One question that has arisen from the studies completed thus far is why synthetic agonists of LXR do not exactly phenocopy 27HC with respect to their ability to promote metastasis. Notwithstanding issues related to the pharmacokinetics of the drugs used, the data indicate that 27HC is indeed pharmacologically distinct from the synthetic LXR ligands. It has been shown in a variety of systems that the biological activity of oxysterols, the presumed endogenous ligands of LXR, are not the same as synthetic agonists. This is analogous to the way in which SERMs differ from 17β-estradiol. Studies to probe the conformation and cofactor interaction profiles of LXR when treated with 27HC vs. the synthetic ligands will help to resolve this issue. However, we have not as yet ruled out the possibility that in addition to LXR there may be other targets, such as CXCR2, whose activation also contributes to metastasis.

Clinical implications

It is unclear if 27HC has any role as an ER ligand under normal physiological circumstances. Some have provided an anthropological argument that it is an ancestral estrogen whose importance was relegated upon the appearance of the steroidal estrogens (39).
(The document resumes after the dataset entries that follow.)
-- ==== Sys2Proof/Laws/State.lean ====
section
/-! SUPPORT. What each update of the state leaves and what it writes: one lemma for each field. -/

namespace Sys2Proof.Machine

/-! ### `State.setLine` -/

@[simp] theorem State.setLine_pending (s : State) (l : LineNo) (x : Line) : (s.setLine l x).pending = s.pending := rfl
@[simp] theorem State.setLine_due (s : State) (l : LineNo) (x : Line) : (s.setLine l x).due = s.due := rfl
@[simp] theorem State.setLine_freeCount (s : State) (l : LineNo) (x : Line) : (s.setLine l x).freeCount = s.freeCount := rfl
@[simp] theorem State.setLine_pins (s : State) (l : LineNo) (x : Line) : (s.setLine l x).pins = s.pins := rfl
@[simp] theorem State.setLine_inReset (s : State) (l : LineNo) (x : Line) : (s.setLine l x).inReset = s.inReset := rfl
@[simp] theorem State.setLine_loader (s : State) (l : LineNo) (x : Line) : (s.setLine l x).loader = s.loader := rfl
@[simp] theorem State.setLine_setup (s : State) (l : LineNo) (x : Line) : (s.setLine l x).setup = s.setup := rfl
@[simp] theorem State.setLine_selected (s : State) (l : LineNo) (x : Line) : (s.setLine l x).selected = s.selected := rfl
@[simp] theorem State.setLine_lostNotice (s : State) (l : LineNo) (x : Line) : (s.setLine l x).lostNotice = s.lostNotice := rfl
@[simp] theorem State.setLine_gradeNotice (s : State) (l : LineNo) (x : Line) : (s.setLine l x).gradeNotice = s.gradeNotice := rfl
@[simp] theorem State.setLine_floor (s : State) (l : LineNo) (x : Line) : (s.setLine l x).floor = s.floor := rfl
@[simp] theorem State.setLine_steer (s : State) (l : LineNo) (x : Line) : (s.setLine l x).steer = s.steer := rfl
@[simp] theorem State.setLine_bus (s : State) (l : LineNo) (x : Line) : (s.setLine l x).bus = s.bus := rfl
@[simp] theorem State.setLine_queue (s : State) (l : LineNo) (x : Line) : (s.setLine l x).queue = s.queue := rfl
@[simp] theorem State.setLine_restartsWaiting (s : State) (l : LineNo) (x : Line) : (s.setLine l x).restartsWaiting = s.restartsWaiting := rfl
@[simp] theorem State.setLine_service (s : State) (l : LineNo) (x : Line) : (s.setLine l x).service = s.service := rfl
@[simp] theorem State.setLine_counters (s : State) (l : LineNo) (x : Line) : (s.setLine l x).counters = s.counters := rfl
@[simp] theorem State.setLine_inquiryDropped (s : State) (l : LineNo) (x : Line) : (s.setLine l x).inquiryDropped = s.inquiryDropped := rfl
@[simp] theorem State.setLine_peers (s : State) (l : LineNo) (x : Line) : (s.setLine l x).peers = s.peers := rfl
@[simp] theorem State.setLine_duplicate (s : State) (l : LineNo) (x : Line) : (s.setLine l x).duplicate = s.duplicate := rfl
@[simp] theorem State.setLine_log (s : State) (l : LineNo) (x : Line) : (s.setLine l x).log = s.log := rfl
@[simp] theorem State.setLine_flags (s : State) (l : LineNo) (x : Line) : (s.setLine l x).flags = s.flags := rfl

/-! ### `State.onLrx` -/

@[simp] theorem State.onLrx_pending (s : State) (l : LineNo) (f : Lrx → Lrx) : (s.onLrx l f).pending = s.pending := rfl
@[simp] theorem State.onLrx_due (s : State) (l : LineNo) (f : Lrx → Lrx) : (s.onLrx l f).due = s.due := rfl
@[simp] theorem State.onLrx_freeCount (s : State) (l : LineNo) (f : Lrx → Lrx) : (s.onLrx l f).freeCount = s.freeCount := rfl
@[simp] theorem State.onLrx_pins (s : State) (l : LineNo) (f : Lrx → Lrx) : (s.onLrx l f).pins = s.pins := rfl
@[simp] theorem State.onLrx_inReset (s : State) (l : LineNo) (f : Lrx → Lrx) : (s.onLrx l f).inReset = s.inReset := rfl
@[simp] theorem State.onLrx_loader (s : State) (l : LineNo) (f : Lrx → Lrx) : (s.onLrx l f).loader = s.loader := rfl
@[simp] theorem State.onLrx_setup (s : State) (l : LineNo) (f : Lrx → Lrx) : (s.onLrx l f).setup = s.setup := rfl
@[simp] theorem State.onLrx_selected (s : State) (l : LineNo) (f : Lrx → Lrx) : (s.onLrx l f).selected = s.selected := rfl
@[simp] theorem State.onLrx_lostNotice (s : State) (l : LineNo) (f : Lrx → Lrx) : (s.onLrx l f).lostNotice = s.lostNotice := rfl
@[simp] theorem State.onLrx_gradeNotice (s : State) (l : LineNo) (f : Lrx → Lrx) : (s.onLrx l f).gradeNotice = s.gradeNotice := rfl
@[simp] theorem State.onLrx_floor (s : State) (l : LineNo) (f : Lrx → Lrx) : (s.onLrx l f).floor = s.floor := rfl
@[simp] theorem State.onLrx_steer (s : State) (l : LineNo) (f : Lrx → Lrx) : (s.onLrx l f).steer = s.steer := rfl
@[simp] theorem State.onLrx_bus (s : State) (l : LineNo) (f : Lrx → Lrx) : (s.onLrx l f).bus = s.bus := rfl
@[simp] theorem State.onLrx_queue (s : State) (l : LineNo) (f : Lrx → Lrx) : (s.onLrx l f).queue = s.queue := rfl
@[simp] theorem State.onLrx_restartsWaiting (s : State) (l : LineNo) (f : Lrx → Lrx) : (s.onLrx l f).restartsWaiting = s.restartsWaiting := rfl
@[simp] theorem State.onLrx_service (s : State) (l : LineNo) (f : Lrx → Lrx) : (s.onLrx l f).service = s.service := rfl
@[simp] theorem State.onLrx_counters (s : State) (l : LineNo) (f : Lrx → Lrx) : (s.onLrx l f).counters = s.counters := rfl
@[simp] theorem State.onLrx_inquiryDropped (s : State) (l : LineNo) (f : Lrx → Lrx) : (s.onLrx l f).inquiryDropped = s.inquiryDropped := rfl
@[simp] theorem State.onLrx_peers (s : State) (l : LineNo) (f : Lrx → Lrx) : (s.onLrx l f).peers = s.peers := rfl
@[simp] theorem State.onLrx_duplicate (s : State) (l : LineNo) (f : Lrx → Lrx) : (s.onLrx l f).duplicate = s.duplicate := rfl
@[simp] theorem State.onLrx_log (s : State) (l : LineNo) (f : Lrx → Lrx) : (s.onLrx l f).log = s.log := rfl
@[simp] theorem State.onLrx_flags (s : State) (l : LineNo) (f : Lrx → Lrx) : (s.onLrx l f).flags = s.flags := rfl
Given its likely function as an LXR ligand, involved in cholesterol homeostasis, its production would not have been selected against and thus it could be argued that 27HC is a vestigial estrogen that only impacts ER action in hypoestrogenic women (or in males). Interestingly, upon cessation of ovarian function, most women experience a significant rise in total cholesterol (and 27HC) providing another potential explanation as to why obesity and cholesterol may impact breast cancer risk in post-menopausal women (40). However, in addition to post-menopausal breast cancer, hypercholesterolemia is associated with other cancers that are ER-negative e.g. esophageal cancer (6). Moreover, low HDL-C accompanying obesity may favor higher cellular cholesterol content and thus production of 27HC (41). It is possible that 27HC influences the function of other cells in the tumor microenvironment that impact cancer pathogenesis e.g. macrophages. Whereas the latter is speculative, it is clear that activation of LXRs by 27HC increases the metastatic potential of breast cancer cells and this is not influenced by ER status. Thus, although we have not evaluated the impact of 27HC on ER-negative cancers in vivo, most cancers do express LXR and are thus poised to respond to 27HC.

Given the relationship between total serum cholesterol and 27HC it initially seemed obvious to us that dietary or pharmacological lowering of cholesterol would be beneficial and indeed there is some data, although somewhat controversial, indicating that statins decrease breast cancer risk. We have shown that oral statins reduce the growth of ER-positive breast tumors propagated in APOE3 mice fed a HFD. However, two pieces of recent data have tempered enthusiasm about the efficacy of oral statin usage in cancer (1) treatment of breast cancer patients with oral statins results in a very rapid upregulation of HMGCR expression in tumors which would likely increase intratumoral cholesterol production (42) and (2) the levels of 27HC are much higher in tumors compared to normal breast tissue (43). These data highlight both the importance of inhibiting intratumoral production of 27HC and the difficulty in achieving this objective using statins, drugs that have limited post-hepatic exposure (44,45). Therefore, it will be important to compare the effectiveness of oral statins vs. other means of cholesterol lowering in preclinical or window of opportunity clinical trials.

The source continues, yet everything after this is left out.